空は青色とオレンジ色が混ざり、幻想的な風景を醸し出していた。
おなまーえは夕陽に照らされる教会を背に、坂を下っていく。
『ランサー、聞こえる?』
『ほお、念か。ちゃんと聞こえるぜ。』
『よかった』
現在ランサーは霊体化している。
この状態で普通に会話をすることも可能だが、一般の人から見ればおなまーえが独り言を喋っている不審者にみられてしまう。
そのため、魔力を細い糸で繋げる感覚、例えるなら糸電話の要領でランサーと会話を試みた。

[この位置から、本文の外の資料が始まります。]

theorem run_cons (hreq : s.requests = w :: ws) (hserve : serve w { s with requests := ws } = .next t) (k : Nat) :
    Host.Core.run Sys2Proof.core (k + 1) s = Host.Core.run Sys2Proof.core k t :=
  run_succ Sys2Proof.core k s t ((step_cons hreq).trans hserve)

/-- The first word's step goes before those of the run from the state it leads to. -/
theorem ServesInOrder.cons (hreq : s.requests = w :: ws) (hserve : serve w { s with requests := ws } = .next t)
    (hresp : t.responses = s.responses ++ [r]) (h : ServesInOrder t ws rs) : ServesInOrder s (w :: ws) (r :: rs)
  | 0, _ => ⟨s, t, r, rfl, run_cons hreq hserve 0, hserve, hresp, rfl⟩
  | k + 1, hk => by
    obtain ⟨u, v, q, hu, hv, hrest⟩ := h k (Nat.lt_of_succ_lt_succ hk)
    exact ⟨u, v, q, (run_cons hreq hserve k).trans hu, (run_cons hreq hserve (k + 1)).trans hv, hrest⟩

end

/-- The run of a word list, by induction over the words: each is served in turn and adds its response. -/
theorem run_requests (ws : List OpWord) (s : State) (hreq : s.requests = ws) :
    ∃ t rs, Host.Core.run Sys2Proof.core ws.length s = .next t ∧ t.requests = [] ∧
      t.responses = s.responses ++ rs ∧ rs.length = ws.length ∧ t.cfg = s.cfg ∧ ServesInOrder s ws rs := by
  induction ws generalizing s with
  | nil => exact ⟨s, [], rfl, hreq, (List.append_nil _).symm, rfl, rfl, fun k hk => absurd hk (Nat.not_lt_zero k)⟩
  | cons w ws ih =>
    obtain ⟨s', r, hserve, hresp, hcfg, hrest⟩ := (serve_answers w { s with requests := ws }).next
    obtain ⟨t, rs, hrun, hdone, hresps, hlen, hcfg', horder⟩ := ih s' hrest
    refine ⟨t, r :: rs, (run_cons hreq hserve ws.length).trans hrun, hdone, ?_, congrArg (· + 1) hlen,
      hcfg'.trans hcfg, horder.cons hreq hserve hresp⟩
    rw [hresps, hresp, List.append_assoc, List.singleton_append]

/-- Settles O15: `run_requests`, and a step with no word left. -/
theorem runAnswersEveryWordOnce : Obligations.RunAnswersEveryWordOnce := by
  intro s
  obtain ⟨t, rs, hrun, hdone, hresp, hlen, hcfg, horder⟩ := run_requests s.requests s rfl
  exact ⟨t, rs, hrun, hdone, hresp, hlen, hcfg, step_nil hdone, horder⟩

/-! ### Errors change nothing (R186) -/

/-- An answer whose response is an error is the response alone: writes and new frames answer `OK`. -/
theorem AnswersFrom.eq_answer_error {s t : State} {e : OpError} (h : AnswersFrom s (.next t))
    (hresp : t.responses = s.responses ++ [.error e]) : t = s.answer (.error e) := by
  cases h with
  | only r =>
    obtain rfl : r = .error e := by simpa using hresp
    rfl
  | wrote ds fit => simp at hresp
  | made v w ds fit => simp at hresp

/-- Settles O12: the state after an error differs from the one before in the port alone, which no operation reads. -/
theorem errorsChangeNoState : Obligations.ErrorsChangeNoState := by
  intro s t w e hserve hresp
  obtain rfl := (hserve ▸ serve_answers w s).eq_answer_error hresp
  refine ⟨⟨rfl, rfl, rfl, rfl, rfl⟩, rfl, fun i => ?_⟩
  obtain ⟨u, r, hu, hur, hv⟩ := responsesAreNeverRead i s (s.responses ++ [.error e]) s.requests
  exact ⟨u, _, r, hu, hur, hv, rfl, rfl, rfl, rfl⟩

/-! ### How an operation ends (R180-R184, R187) -/

/-- The data of an `OK` response to `i` (R180). -/
def OkData (i : Instr) (s : State) (d : RespData) : Prop :=
  match i with
  | .bbGet _ => ∃ b, d = .bit b
  | .bbOctets => ∃ bs, d = .octets bs ∧ bs.length = (s.width + 7) / 8
  | .frameInfo => d = .info s.variant.code s.width
  | _ => d = .empty

/-- An operation ends with an error and the state as it was, or with `OK` and data that `data` allows. In a sized state
the error is `err`, and there is none where `err` is none. -/
inductive Answered (s : State) (data : RespData → Prop) (err : Option OpError) : Answer → Prop where
  | error (e : OpError) (he : s.Sized → err = some e) : Answered s data err (.next (s.answer (.error e)))
  | ok {t : State} {d : RespData} (hd : data d) (he : s.Sized → err = none)
      (ht : t.responses = s.responses := by rfl) : Answered s data err (.next (t.answer (.ok d)))

/-- The error of a span that is out of range (R181, R183). -/
def Descriptor.spanError (d : Descriptor) : OpError := .outOfRange d.first d.count

/-- The variant check of an operation accepted in `vs` (R184). -/
def wrongVariantUnless (vs : List Variant) (s : State) : Option OpError :=
  if s.variant ∈ vs then none else some (.wrongVariant s.variant.code)

section
variable {s : State} {data : RespData → Prop} {err : Option OpError} {k : Answer}

theorem onlyIn_answered {vs : List Variant} (h : s.variant ∈ vs → Answered s data err k) :
    Answered s data ((wrongVariantUnless vs s).or err) (onlyIn vs s k) := by
  by_cases hm : s.variant ∈ vs
  · rw [onlyIn_of_mem hm, wrongVariantUnless, if_pos hm]; exact h hm
  · rw [onlyIn_of_not_mem hm, wrongVariantUnless, if_neg hm]; exact .error _ fun _ => rfl

/-- The operand check, where `rangeErr` is what the tables give for the operand. -/
theorem rejectIf_answered {bad : Bool} {v : Int} {rangeErr : Option OpError}
    (hr : rangeErr = if bad then some (.rangeError v) else none) (h : Answered s data err k) :
    Answered s data (rangeErr.or err) (rejectIf bad v s k) := by
  subst hr
  cases bad
  · exact h
  · exact .error _ fun _ => rfl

(初めてでうまくいくか心配だったけど、大丈夫そうだね)
おなまーえは慣れない魔術を悟られないように平然な顔をしていた。
『空、綺麗だね』
『ああ。マジックアワーって言うらしいぞ。』
『ふぅん…』
息を吹きかければ白い空気が現れる。
雪でも降りそうな気温だ。
『そういや嬢ちゃん』
『おなまーえ』
『まぁまぁ、いいじゃねーか。嬢ちゃん、戦いには慣れてないだろ。』
言峰と魔術の鍛錬をしたことはある。
だがそこで学んだことは実戦とは遠くかけ離れているだろう。
魔術師同士の戦いはおろか、人間同士の争いもおなまーえは疎かった。
『戦闘に関しては私は口出しできない。もしかしたら言峰さんから何か指示されるかもしれないけど、それ以外は基本的にランサーの好きなように動いていいよ。』
『ほぉ。好きなように動いていいときた。お前さん、自衛手段はあるのか?』
『一応簡単なガンドだけはなんとか』
言峰の元で学んだここ数日でやっと習得できたのは、魔術師ならば生まれてすぐに習うであろうガンドのみ。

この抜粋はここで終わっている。